Whoever eats my flesh and drinks my blood
has eternal life,
and I will raise him on the last day.
For my flesh is true food,
and my blood is true drink.
Whoever eats my flesh and drinks my blood
remains in me and I in him.
Just as the living Father sent me
and I have life because of the Father,
so also the one who feeds on me
will have life because of me.
This is the bread that came down from heaven.
Unlike your ancestors who ate and still died,
whoever eats this bread will live forever."


Friends, today’s Gospel passage is one of the most shocking in the New Testament. Those who heard it were not only repulsed intellectually; they were disgusted, viscerally. For a Jewish man to be insinuating that you should eat his own flesh and drink his blood was about as nauseating and religiously objectionable as you could get.
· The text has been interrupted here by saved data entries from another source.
theorem comparisons : Comparisons := by
  intro o a b _ x y lt
  have equal : o.ty.intVal a = o.ty.intVal b ↔ x = y := by
    rw [intVal_eq_value, intVal_eq_value]; exact Ty.value_eq_iff ..
  have below : o.ty.intVal a < o.ty.intVal b ↔ lt = true := by
    rw [intVal_eq_value, intVal_eq_value]; exact Ty.value_lt_iff ..
  have upTo : o.ty.intVal a ≤ o.ty.intVal b ↔ lt = true ∨ x = y := by rw [Int.le_iff_lt_or_eq, below, equal]
  refine ⟨fun code => ?_, fun code => ?_, fun code => ?_, fun code => ?_, fun code => ?_, fun code => ?_,
    fun h => ⟨atTy_aluImin h a b, atTy_aluImax h a b⟩⟩
  all_goals simp only [aluIcmp_of_code code, intCompare, decide_eq_true_eq]
  · simp only [equal]
  · simp only [ne_eq, equal, ite_not]
  · simp only [below]
  · simp only [upTo]
  · simp only [← Int.not_le, upTo, ite_not]
  · simp only [← Int.not_lt, below, ite_not]

/-- Settles O8: the arithmetic of each width, the quotients and remainders as integers that truncate, and the order of the TYPE. -/
theorem arithmeticInstructions : Obligations.ArithmeticInstructions := ⟨integerArithmetic, division, comparisons⟩

end Sys2Proof
end

section
/-!
The logic, shift and bit-count instructions (R359, R360, R362): what each computes at every width, and the obligation from these.
-/
namespace Sys2Proof

/-! ### Logic (R359) -/

section

variable {n : Nat} (x y : BitVec n)

theorem ofNat_complement : BitVec.ofNat n (2 ^ n - 1 - x.toNat) = ~~~x := by
  rw [← BitVec.toNat_not, BitVec.ofNat_toNat, BitVec.setWidth_eq]

theorem ofNat_land_complement : BitVec.ofNat n (Nat.land x.toNat (2 ^ n - 1 - y.toNat)) = x &&& ~~~y := by
  refine BitVec.ofNat_and.trans ?_
  rw [ofNat_complement, BitVec.ofNat_toNat, BitVec.setWidth_eq]

end

theorem logic : Logic := by
  intro o a b h
  refine ⟨?_, ?_, ?_, ?_, ?_⟩
  · exact (atTy_extendTo o _).trans BitVec.ofNat_and
  · exact (atTy_extendTo o _).trans BitVec.ofNat_or
  · exact (atTy_extendTo o _).trans BitVec.ofNat_xor
  · exact atTy_lanes2 (fun _ x y => x &&& ~~~y) (fun _ => ofNat_land_complement) h
  · exact atTy_lanes1 (fun _ x => ~~~x) (fun _ => ofNat_complement) h

/-! ### Shifts (R360) -/

section

variable {n : Nat} (x : BitVec n) (c : Nat)

theorem ofNat_mul_two_pow : BitVec.ofNat n (x.toNat * 2 ^ c) = x <<< c := by
  rw [← Nat.shiftLeft_eq]; rfl

theorem ofNat_div_two_pow : BitVec.ofNat n (x.toNat / 2 ^ c) = x >>> c := by
  rw [← Nat.shiftRight_eq_div_pow, ← BitVec.toNat_ushiftRight, BitVec.ofNat_toNat, BitVec.setWidth_eq]

theorem ofNat_shl : BitVec.ofNat n (if n ≤ c then 0 else lowBits n (x.toNat * 2 ^ c)) = x <<< c := by
  split
  next past => exact (BitVec.shiftLeft_eq_zero past).symm
  next => rw [ofNat_lowBits, ofNat_mul_two_pow]

theorem ofNat_shr : BitVec.ofNat n (if n ≤ c then 0 else x.toNat / 2 ^ c) = x >>> c := by
  split
  next past => exact (BitVec.ushiftRight_eq_zero past).symm
  next => exact ofNat_div_two_pow x c

/-- A count of the width or more fills with the sign, as a count of the width does. -/
theorem sshiftRight_past {c : Nat} (h : n ≤ c) : x.sshiftRight n = x.sshiftRight c := by
  ext i hi
  rw [BitVec.getElem_sshiftRight, BitVec.getElem_sshiftRight, dif_neg (by omega), dif_neg (by omega)]

theorem ofNat_sar :
    BitVec.ofNat n (ofSigned n (toSigned n x.toNat / ((2 ^ (if n ≤ c then n else c) : Nat) : Int))) = x.sshiftRight c := by
  rw [ofNat_ofSigned, toSigned_toNat, ← Int.shiftRight_eq_div_pow, ← BitVec.sshiftRight_eq]
  split
  next past => exact sshiftRight_past x past
  next => rfl

/-- The part that leaves at the top and the part that stays meet in no bit, so their sum is the rotation. -/
theorem ofNat_rotl : BitVec.ofNat n (lowBits n (x.toNat * 2 ^ (c % n)) + x.toNat / 2 ^ (n - c % n)) = x.rotateLeft c := by
  have apart : x <<< (c % n) &&& x >>> (n - c % n) = 0#n := by
    ext i hi
    have : c % n < n := Nat.mod_lt _ (by omega)
    simp only [BitVec.getElem_and, BitVec.getElem_shiftLeft, BitVec.getElem_ushiftRight, BitVec.getElem_zero]
    by_cases low : i < c % n
    · simp [low]
    · simp [BitVec.getLsbD_of_ge x (n - c % n + i) (by omega)]
  rw [BitVec.ofNat_add, ofNat_lowBits, ofNat_mul_two_pow, ofNat_div_two_pow, BitVec.add_eq_or_of_and_eq_zero _ _ apart]
  rfl

end

theorem shifts : Shifts := by
  intro o a b h
  rw [← lowBits]
  unfold aluShl aluShr aluSar aluRotl
  generalize lowBits 32 b = c
  refine ⟨?_, ?_, ?_, ?_⟩
  · exact atTy_lanes1 (fun _ x => x <<< c) (fun _ x => ofNat_shl x c) h
  · exact atTy_lanes1 (fun _ x => x >>> c) (fun _ x => ofNat_shr x c) h
  · exact atTy_lanes1 (fun _ x => x.sshiftRight c) (fun _ x => ofNat_sar x c) h
  · exact atTy_lanes1 (fun _ x => x.rotateLeft c) (fun _ x => ofNat_rotl x c) h

/-! ### Bit order and counts (R362) -/

theorem popGo_eq_count (n x : Nat) : popGo n x = ((List.range n).filter x.testBit).length := by
  induction n generalizing x with
  | zero => rfl
  | succ n ih =>
    have rest : (x / 2).testBit = x.testBit ∘ Nat.succ := funext fun i => (Nat.testBit_succ x i).symm
    rw [popGo, ih, List.range_succ_eq_map, List.filter_cons, List.filter_map, rest, Nat.testBit_zero]
    rcases Nat.mod_two_eq_zero_or_one x with even | odd
    · simp [even]
    · simp [odd, Nat.add_comm]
So what does Jesus do? Does he soften his rhetoric? Does he offer a metaphorical or symbolic interpretation? Does he back off? On the contrary, he intensifies what he just said: "Amen, amen I say to you, unless you eat the flesh of the Son of Man and drink his blood, you do not have life within you." As all the scholars point out to us, the verb used here in Greek is trogein, which indicates the way an animal eats.

So what do we do? If we stand in the great Catholic tradition, we honor these mysterious and wonderful words of Jesus. We resist all attempts to soften them or explain them away or make them easier to swallow. We affirm, with all of our hearts, the doctrine of the Real Presence.